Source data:
━━━

/-- A step that withholds nothing counts no power hold and raises no deviation. -/
theorem rampStep_towardFree
    (hw : withheld s (nextSetpoint s.run.cmd target (segOf s).rate) = false ∨ target ≤ s.run.cmd) :
    (rampStep s).run.powerMs = s.run.powerMs ∧ (rampStep s).dev = s.dev := by
  by_cases hn : nextSetpoint s.run.cmd target (segOf s).rate ≠ target ∨ segKind s = .dwell
  · obtain ⟨hrun, hdev, -⟩ := rampStep_towardMoves hf h hw hn
    exact ⟨by rw [hrun], hdev⟩
  · obtain ⟨hreached, hk⟩ := not_or.mp hn
    obtain ⟨-, hpower, hdev, -⟩ := rampStep_towardEnds hf h hw (not_not.mp hreached) hk
    exact ⟨hpower, hdev⟩

theorem rampStep_towardPosted : (rampStep s).peer.posting.acoustic
      = (if s.cfg.station.quietLimit < (rampStep s).run.cmd then .loud else .quiet)
    ∧ (rampStep s).peer.posting.demand = demandOf s.run.torque (rampStep s).run.cmd s.cfg.station.stationCap := by
  obtain ⟨⟨htorque, -, -⟩, -, -, hcfg, -⟩ := rampStep_towardKeeps hf h
  rw [← htorque, ← hcfg, rampStep_toward hf h]
  exact stepEnded_posted _

end

/-! ## A DWELL at its target (R46, R58, R59) -/

/-- How far the measured speed is from the commanded one. -/
def speedDiff (s : State) : Nat := ((s.run.measured : Int) - (s.run.cmd : Int)).natAbs

/-- SPEED_TRACK is raised at the hundredth count, once in a segment (R58). -/
abbrev trackTrips (s : State) : Prop :=
  (progOf s).trackTolerance < speedDiff s ∧ 99 ≤ s.run.trackCount ∧ inSet s.run.trackMarks s.run.seg = false

/-- The track count after a check. -/
def trackCounted (s : State) : Nat :=
  if (progOf s).trackTolerance < speedDiff s then min (s.run.trackCount + 1) 100 else 0

theorem trackDwell_trips {s : State} (h : trackTrips s) :
    trackDwell s = runDeviation .speedTrack (speedDiff s) (progOf s).trackTolerance (withRun (fun r => { r with
      trackCount := trackCounted s, trackMarks := addTo r.trackMarks r.seg }) s) := by
  obtain ⟨hoff, hcount, hmark⟩ := h
  have hfull : bump 100 s.run.trackCount = 100 := by
    unfold bump
    omega
  have hcounted : trackCounted s = bump 100 s.run.trackCount := if_pos hoff
  rw [hcounted]
  exact (if_pos hoff).trans (if_pos ⟨hfull, hmark⟩)

theorem trackDwell_still {s : State} (h : ¬ trackTrips s) :
    trackDwell s = withRun (fun r => { r with trackCount := trackCounted s }) s := by
  by_cases hoff : (progOf s).trackTolerance < speedDiff s
  · have hcounted : trackCounted s = bump 100 s.run.trackCount := if_pos hoff
    rw [hcounted]
    refine (if_pos hoff).trans (if_neg fun hraise => h ⟨hoff, ?_, hraise.2⟩)
    have hfull : bump 100 s.run.trackCount = 100 := hraise.1
    unfold bump at hfull
    omega
  · rw [show trackCounted s = 0 from if_neg hoff]
    exact if_neg hoff

/-- The dwell time counted. -/
def dwellCounted (s : State) : State := withRun (fun r => { r with dwellMs := r.dwellMs + 20 }) (stepTaken s)

/-- The tracking checked, before the segment may end. -/
def dwellTracked (s : State) : State := trackDwell (dwellCounted s)

/-- RUN as a check that stops nothing leaves it. -/
def dwellRun (s : State) : Run := { s.run with
  rampLeft := 20, lastSum := demandSum s, lastAllowed := allowedPower s, holds := noHolds
  dwellMs := s.run.dwellMs + 20, trackCount := trackCounted s
  trackMarks := if trackTrips s then addTo s.run.trackMarks s.run.seg else s.run.trackMarks }

theorem rampStep_dwell {s : State} (hf : freeToMove s) (hk : segKind s = .dwell) (hcmd : s.run.cmd = (segOf s).target) :
    rampStep s = stepEnded (if inSegment (dwellTracked s).run.state ∧ (segOf s).duration * 100 ≤ (dwellTracked s).run.dwellMs then
      segmentEnd (dwellTracked s) else dwellTracked s) := by
  rw [rampStep_free hf, actStep, show segKind (stepTaken s) = .dwell from hk]
  dsimp only
  rw [show segOf (stepTaken s) = segOf s from rfl, if_pos (show (stepTaken s).run.cmd = (segOf s).target from hcmd)]
  rfl

/-- The check made: told to DEV where it trips, and RUN stopped where the class is unmasked. -/
theorem dwellTracked_spec {s : State} (hin : inSegment s.run.state = true) : (dwellTracked s).run
      = stoppedRun (if trackTrips s ∧ maskedClass s .speedTrack = false then some .trackStop else none) (dwellRun s)
    ∧ (dwellTracked s).dev = (if trackTrips s then
        (takeDev ⟨.speedTrack, s.run.seg, speedDiff s, (progOf s).trackTolerance⟩ s).dev else s.dev)
    ∧ progOf (dwellTracked s) = progOf s := by
  have hreason (u : State) : stopReason u .speedTrack
      = if maskedClass u .speedTrack = false then some .trackStop else none := by
    unfold stopReason
    cases maskedClass u .speedTrack <;> rfl
  refine ⟨?_, ?_, progOf_congr (by simp [dwellTracked, dwellCounted, stepTaken]) (by simp [dwellTracked, dwellCounted, stepTaken])⟩
  · by_cases h : trackTrips s
    · rw [dwellTracked, trackDwell_trips (s := dwellCounted s) h, runDeviation_run, hreason, dwellRun, if_pos h]
      refine congrArg₂ stoppedRun ((if_pos hin).trans ?_) rfl
      exact if_congr ⟨fun hm => ⟨h, hm⟩, And.right⟩ rfl rfl
    · rw [dwellTracked, trackDwell_still (s := dwellCounted s) h, dwellRun, if_neg h, if_neg fun hs => h hs.1]
      rfl
  · by_cases h : trackTrips s
    · rw [if_pos h, dwellTracked, trackDwell_trips (s := dwellCounted s) h, runDeviation_dev]
      exact takeDev_congr _ rfl rfl rfl
    · rw [if_neg h, dwellTracked, trackDwell_still (s := dwellCounted s) h]
      rfl

/-- A check that does not stop the run-in. -/
theorem dwellTracked_goes {s : State} (hf : freeToMove s) (h : ¬ trackTrips s ∨ maskedClass s .speedTrack = true) :
    (dwellTracked s).run = dwellRun s := by
  rw [(dwellTracked_spec hf.1).1, if_neg]
  · rfl
  · rintro ⟨htrips, hm⟩
    rcases h with h | h
    · exact h htrips
    · simp [h] at hm

section
variable {s : State} (hf : freeToMove s) (hk : segKind s = .dwell) (hcmd : s.run.cmd = (segOf s).target)
include hf hk hcmd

━━━

Aim of the task: Report each line of the entries where the word "unfold" occurs.

Answer section:
    unfold bump
    unfold bump at hfull
    unfold stopReason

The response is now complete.